▶ **THE TASK**
Extract the listing below in full, unchanged.

--- DATASET EXCERPTS ---

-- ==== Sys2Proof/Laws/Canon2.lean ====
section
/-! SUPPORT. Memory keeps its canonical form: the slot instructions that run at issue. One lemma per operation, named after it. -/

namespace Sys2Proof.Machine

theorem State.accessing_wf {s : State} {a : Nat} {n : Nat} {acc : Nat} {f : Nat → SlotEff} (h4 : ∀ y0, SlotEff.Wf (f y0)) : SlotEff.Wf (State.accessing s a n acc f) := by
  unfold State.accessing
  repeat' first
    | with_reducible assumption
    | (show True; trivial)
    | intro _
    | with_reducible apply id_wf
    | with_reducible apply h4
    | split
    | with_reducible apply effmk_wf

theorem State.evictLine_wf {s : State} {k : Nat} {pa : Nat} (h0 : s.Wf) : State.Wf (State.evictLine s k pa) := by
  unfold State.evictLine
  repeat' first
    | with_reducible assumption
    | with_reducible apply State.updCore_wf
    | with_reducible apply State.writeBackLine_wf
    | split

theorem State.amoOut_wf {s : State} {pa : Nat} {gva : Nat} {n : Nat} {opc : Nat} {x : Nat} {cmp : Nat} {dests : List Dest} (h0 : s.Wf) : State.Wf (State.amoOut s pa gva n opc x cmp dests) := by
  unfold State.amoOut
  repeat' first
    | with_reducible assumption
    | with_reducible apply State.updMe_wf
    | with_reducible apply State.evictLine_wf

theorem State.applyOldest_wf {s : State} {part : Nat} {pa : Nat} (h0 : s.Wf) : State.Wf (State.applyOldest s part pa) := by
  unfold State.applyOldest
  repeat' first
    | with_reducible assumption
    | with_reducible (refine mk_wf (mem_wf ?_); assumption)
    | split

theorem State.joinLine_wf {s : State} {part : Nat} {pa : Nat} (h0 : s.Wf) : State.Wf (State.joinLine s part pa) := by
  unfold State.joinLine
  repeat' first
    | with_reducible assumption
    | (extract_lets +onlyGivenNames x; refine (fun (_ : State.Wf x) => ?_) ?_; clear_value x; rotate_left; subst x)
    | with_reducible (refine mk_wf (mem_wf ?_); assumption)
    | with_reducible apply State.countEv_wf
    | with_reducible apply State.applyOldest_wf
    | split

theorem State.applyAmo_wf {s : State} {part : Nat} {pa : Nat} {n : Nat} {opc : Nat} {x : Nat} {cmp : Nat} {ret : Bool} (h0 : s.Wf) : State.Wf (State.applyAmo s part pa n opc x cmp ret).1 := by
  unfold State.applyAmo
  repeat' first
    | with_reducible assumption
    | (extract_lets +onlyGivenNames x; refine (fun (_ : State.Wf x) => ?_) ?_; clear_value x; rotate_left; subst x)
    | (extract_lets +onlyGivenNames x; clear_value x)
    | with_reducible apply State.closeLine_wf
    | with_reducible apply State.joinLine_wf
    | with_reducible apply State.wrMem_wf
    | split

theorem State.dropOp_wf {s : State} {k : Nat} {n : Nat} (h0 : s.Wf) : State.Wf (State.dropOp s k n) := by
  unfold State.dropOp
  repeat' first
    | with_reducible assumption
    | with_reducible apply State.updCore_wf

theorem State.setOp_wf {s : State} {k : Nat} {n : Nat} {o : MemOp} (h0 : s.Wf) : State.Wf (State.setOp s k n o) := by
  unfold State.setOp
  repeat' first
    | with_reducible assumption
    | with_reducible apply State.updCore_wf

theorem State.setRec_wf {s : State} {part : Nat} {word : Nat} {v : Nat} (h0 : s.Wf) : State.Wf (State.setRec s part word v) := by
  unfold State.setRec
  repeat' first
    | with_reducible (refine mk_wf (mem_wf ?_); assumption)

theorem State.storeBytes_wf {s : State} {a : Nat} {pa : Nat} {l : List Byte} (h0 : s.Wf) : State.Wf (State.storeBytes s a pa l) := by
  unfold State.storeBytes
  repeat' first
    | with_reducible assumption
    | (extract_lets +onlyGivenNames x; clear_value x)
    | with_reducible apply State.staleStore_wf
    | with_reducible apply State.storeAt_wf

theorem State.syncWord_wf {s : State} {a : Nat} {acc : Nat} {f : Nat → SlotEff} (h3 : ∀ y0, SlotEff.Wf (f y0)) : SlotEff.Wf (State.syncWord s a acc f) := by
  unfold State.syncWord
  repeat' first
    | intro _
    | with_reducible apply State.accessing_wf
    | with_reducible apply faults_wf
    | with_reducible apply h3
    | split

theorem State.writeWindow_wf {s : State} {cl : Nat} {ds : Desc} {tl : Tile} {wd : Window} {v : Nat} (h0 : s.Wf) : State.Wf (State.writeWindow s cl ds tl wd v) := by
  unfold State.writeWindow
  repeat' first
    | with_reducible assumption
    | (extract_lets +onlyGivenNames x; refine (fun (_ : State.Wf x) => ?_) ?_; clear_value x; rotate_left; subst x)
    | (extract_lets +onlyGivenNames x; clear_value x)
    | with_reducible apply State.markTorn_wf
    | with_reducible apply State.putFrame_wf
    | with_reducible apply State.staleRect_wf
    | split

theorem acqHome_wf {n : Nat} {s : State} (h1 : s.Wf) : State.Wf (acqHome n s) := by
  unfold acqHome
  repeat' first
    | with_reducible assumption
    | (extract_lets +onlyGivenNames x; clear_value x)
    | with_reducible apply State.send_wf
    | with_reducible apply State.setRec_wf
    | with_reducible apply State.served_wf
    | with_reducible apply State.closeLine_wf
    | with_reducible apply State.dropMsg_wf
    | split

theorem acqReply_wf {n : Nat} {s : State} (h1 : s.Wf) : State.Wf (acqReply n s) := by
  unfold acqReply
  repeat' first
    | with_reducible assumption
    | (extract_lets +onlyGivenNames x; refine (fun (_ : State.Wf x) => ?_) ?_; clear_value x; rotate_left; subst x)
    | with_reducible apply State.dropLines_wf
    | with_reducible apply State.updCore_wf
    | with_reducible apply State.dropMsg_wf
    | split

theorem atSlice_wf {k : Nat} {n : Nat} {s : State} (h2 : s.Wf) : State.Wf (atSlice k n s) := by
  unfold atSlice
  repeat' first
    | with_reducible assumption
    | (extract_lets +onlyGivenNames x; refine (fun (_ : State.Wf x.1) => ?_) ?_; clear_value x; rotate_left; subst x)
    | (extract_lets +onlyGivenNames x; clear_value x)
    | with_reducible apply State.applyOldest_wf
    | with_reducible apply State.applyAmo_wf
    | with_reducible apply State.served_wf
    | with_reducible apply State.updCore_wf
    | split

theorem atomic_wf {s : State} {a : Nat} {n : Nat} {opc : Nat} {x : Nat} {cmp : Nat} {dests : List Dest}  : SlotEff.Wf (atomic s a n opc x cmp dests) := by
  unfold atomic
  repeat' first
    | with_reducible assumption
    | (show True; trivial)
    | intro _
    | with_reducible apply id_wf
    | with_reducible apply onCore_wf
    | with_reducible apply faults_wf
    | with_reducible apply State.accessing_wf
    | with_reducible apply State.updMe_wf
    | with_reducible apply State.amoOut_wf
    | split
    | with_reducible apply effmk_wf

---

▶ **OUTPUT OF THE TASK**
-- ==== Sys2Proof/Laws/Canon2.lean ====
section
/-! SUPPORT. Memory keeps its canonical form: the slot instructions that run at issue. One lemma per operation, named after it. -/

namespace Sys2Proof.Machine

theorem State.accessing_wf {s : State} {a : Nat} {n : Nat} {acc : Nat} {f : Nat → SlotEff} (h4 : ∀ y0, SlotEff.Wf (f y0)) : SlotEff.Wf (State.accessing s a n acc f) := by
  unfold State.accessing
  repeat' first
    | with_reducible assumption
    | (show True; trivial)
    | intro _
    | with_reducible apply id_wf
    | with_reducible apply h4
    | split
    | with_reducible apply effmk_wf

theorem State.evictLine_wf {s : State} {k : Nat} {pa : Nat} (h0 : s.Wf) : State.Wf (State.evictLine s k pa) := by
  unfold State.evictLine
  repeat' first
    | with_reducible assumption
    | with_reducible apply State.updCore_wf
    | with_reducible apply State.writeBackLine_wf
    | split

theorem State.amoOut_wf {s : State} {pa : Nat} {gva : Nat} {n : Nat} {opc : Nat} {x : Nat} {cmp : Nat} {dests : List Dest} (h0 : s.Wf) : State.Wf (State.amoOut s pa gva n opc x cmp dests) := by
  unfold State.amoOut
  repeat' first
    | with_reducible assumption
    | with_reducible apply State.updMe_wf
    | with_reducible apply State.evictLine_wf

theorem State.applyOldest_wf {s : State} {part : Nat} {pa : Nat} (h0 : s.Wf) : State.Wf (State.applyOldest s part pa) := by
  unfold State.applyOldest
  repeat' first
    | with_reducible assumption
    | with_reducible (refine mk_wf (mem_wf ?_); assumption)
    | split

theorem State.joinLine_wf {s : State} {part : Nat} {pa : Nat} (h0 : s.Wf) : State.Wf (State.joinLine s part pa) := by
  unfold State.joinLine
  repeat' first
    | with_reducible assumption
    | (extract_lets +onlyGivenNames x; refine (fun (_ : State.Wf x) => ?_) ?_; clear_value x; rotate_left; subst x)
    | with_reducible (refine mk_wf (mem_wf ?_); assumption)
    | with_reducible apply State.countEv_wf
    | with_reducible apply State.applyOldest_wf
    | split

theorem State.applyAmo_wf {s : State} {part : Nat} {pa : Nat} {n : Nat} {opc : Nat} {x : Nat} {cmp : Nat} {ret : Bool} (h0 : s.Wf) : State.Wf (State.applyAmo s part pa n opc x cmp ret).1 := by
  unfold State.applyAmo
  repeat' first
    | with_reducible assumption
    | (extract_lets +onlyGivenNames x; refine (fun (_ : State.Wf x) => ?_) ?_; clear_value x; rotate_left; subst x)
    | (extract_lets +onlyGivenNames x; clear_value x)
    | with_reducible apply State.closeLine_wf
    | with_reducible apply State.joinLine_wf
    | with_reducible apply State.wrMem_wf
    | split

theorem State.dropOp_wf {s : State} {k : Nat} {n : Nat} (h0 : s.Wf) : State.Wf (State.dropOp s k n) := by
  unfold State.dropOp
  repeat' first
    | with_reducible assumption
    | with_reducible apply State.updCore_wf

theorem State.setOp_wf {s : State} {k : Nat} {n : Nat} {o : MemOp} (h0 : s.Wf) : State.Wf (State.setOp s k n o) := by
  unfold State.setOp
  repeat' first
    | with_reducible assumption
    | with_reducible apply State.updCore_wf

theorem State.setRec_wf {s : State} {part : Nat} {word : Nat} {v : Nat} (h0 : s.Wf) : State.Wf (State.setRec s part word v) := by
  unfold State.setRec
  repeat' first
    | with_reducible (refine mk_wf (mem_wf ?_); assumption)

theorem State.storeBytes_wf {s : State} {a : Nat} {pa : Nat} {l : List Byte} (h0 : s.Wf) : State.Wf (State.storeBytes s a pa l) := by
  unfold State.storeBytes
  repeat' first
    | with_reducible assumption
    | (extract_lets +onlyGivenNames x; clear_value x)
    | with_reducible apply State.staleStore_wf
    | with_reducible apply State.storeAt_wf

theorem State.syncWord_wf {s : State} {a : Nat} {acc : Nat} {f : Nat → SlotEff} (h3 : ∀ y0, SlotEff.Wf (f y0)) : SlotEff.Wf (State.syncWord s a acc f) := by
  unfold State.syncWord
  repeat' first
    | intro _
    | with_reducible apply State.accessing_wf
    | with_reducible apply faults_wf
    | with_reducible apply h3
    | split

theorem State.writeWindow_wf {s : State} {cl : Nat} {ds : Desc} {tl : Tile} {wd : Window} {v : Nat} (h0 : s.Wf) : State.Wf (State.writeWindow s cl ds tl wd v) := by
  unfold State.writeWindow
  repeat' first
    | with_reducible assumption
    | (extract_lets +onlyGivenNames x; refine (fun (_ : State.Wf x) => ?_) ?_; clear_value x; rotate_left; subst x)
    | (extract_lets +onlyGivenNames x; clear_value x)
    | with_reducible apply State.markTorn_wf
    | with_reducible apply State.putFrame_wf
    | with_reducible apply State.staleRect_wf
    | split

theorem acqHome_wf {n : Nat} {s : State} (h1 : s.Wf) : State.Wf (acqHome n s) := by
  unfold acqHome
  repeat' first
    | with_reducible assumption
    | (extract_lets +onlyGivenNames x; clear_value x)
    | with_reducible apply State.send_wf
    | with_reducible apply State.setRec_wf
    | with_reducible apply State.served_wf
    | with_reducible apply State.closeLine_wf
    | with_reducible apply State.dropMsg_wf
    | split

theorem acqReply_wf {n : Nat} {s : State} (h1 : s.Wf) : State.Wf (acqReply n s) := by
  unfold acqReply
  repeat' first
    | with_reducible assumption
    | (extract_lets +onlyGivenNames x; refine (fun (_ : State.Wf x) => ?_) ?_; clear_value x; rotate_left; subst x)
    | with_reducible apply State.dropLines_wf
    | with_reducible apply State.updCore_wf
    | with_reducible apply State.dropMsg_wf
    | split

theorem atSlice_wf {k : Nat} {n : Nat} {s : State} (h2 : s.Wf) : State.Wf (atSlice k n s) := by
  unfold atSlice
  repeat' first
    | with_reducible assumption
    | (extract_lets +onlyGivenNames x; refine (fun (_ : State.Wf x.1) => ?_) ?_; clear_value x; rotate_left; subst x)
    | (extract_lets +onlyGivenNames x; clear_value x)
    | with_reducible apply State.applyOldest_wf
    | with_reducible apply State.applyAmo_wf
    | with_reducible apply State.served_wf
    | with_reducible apply State.updCore_wf
    | split

theorem atomic_wf {s : State} {a : Nat} {n : Nat} {opc : Nat} {x : Nat} {cmp : Nat} {dests : List Dest}  : SlotEff.Wf (atomic s a n opc x cmp dests) := by
  unfold atomic
  repeat' first
    | with_reducible assumption
    | (show True; trivial)
    | intro _
    | with_reducible apply id_wf
    | with_reducible apply onCore_wf
    | with_reducible apply faults_wf
    | with_reducible apply State.accessing_wf
    | with_reducible apply State.updMe_wf
    | with_reducible apply State.amoOut_wf
    | split
    | with_reducible apply effmk_wf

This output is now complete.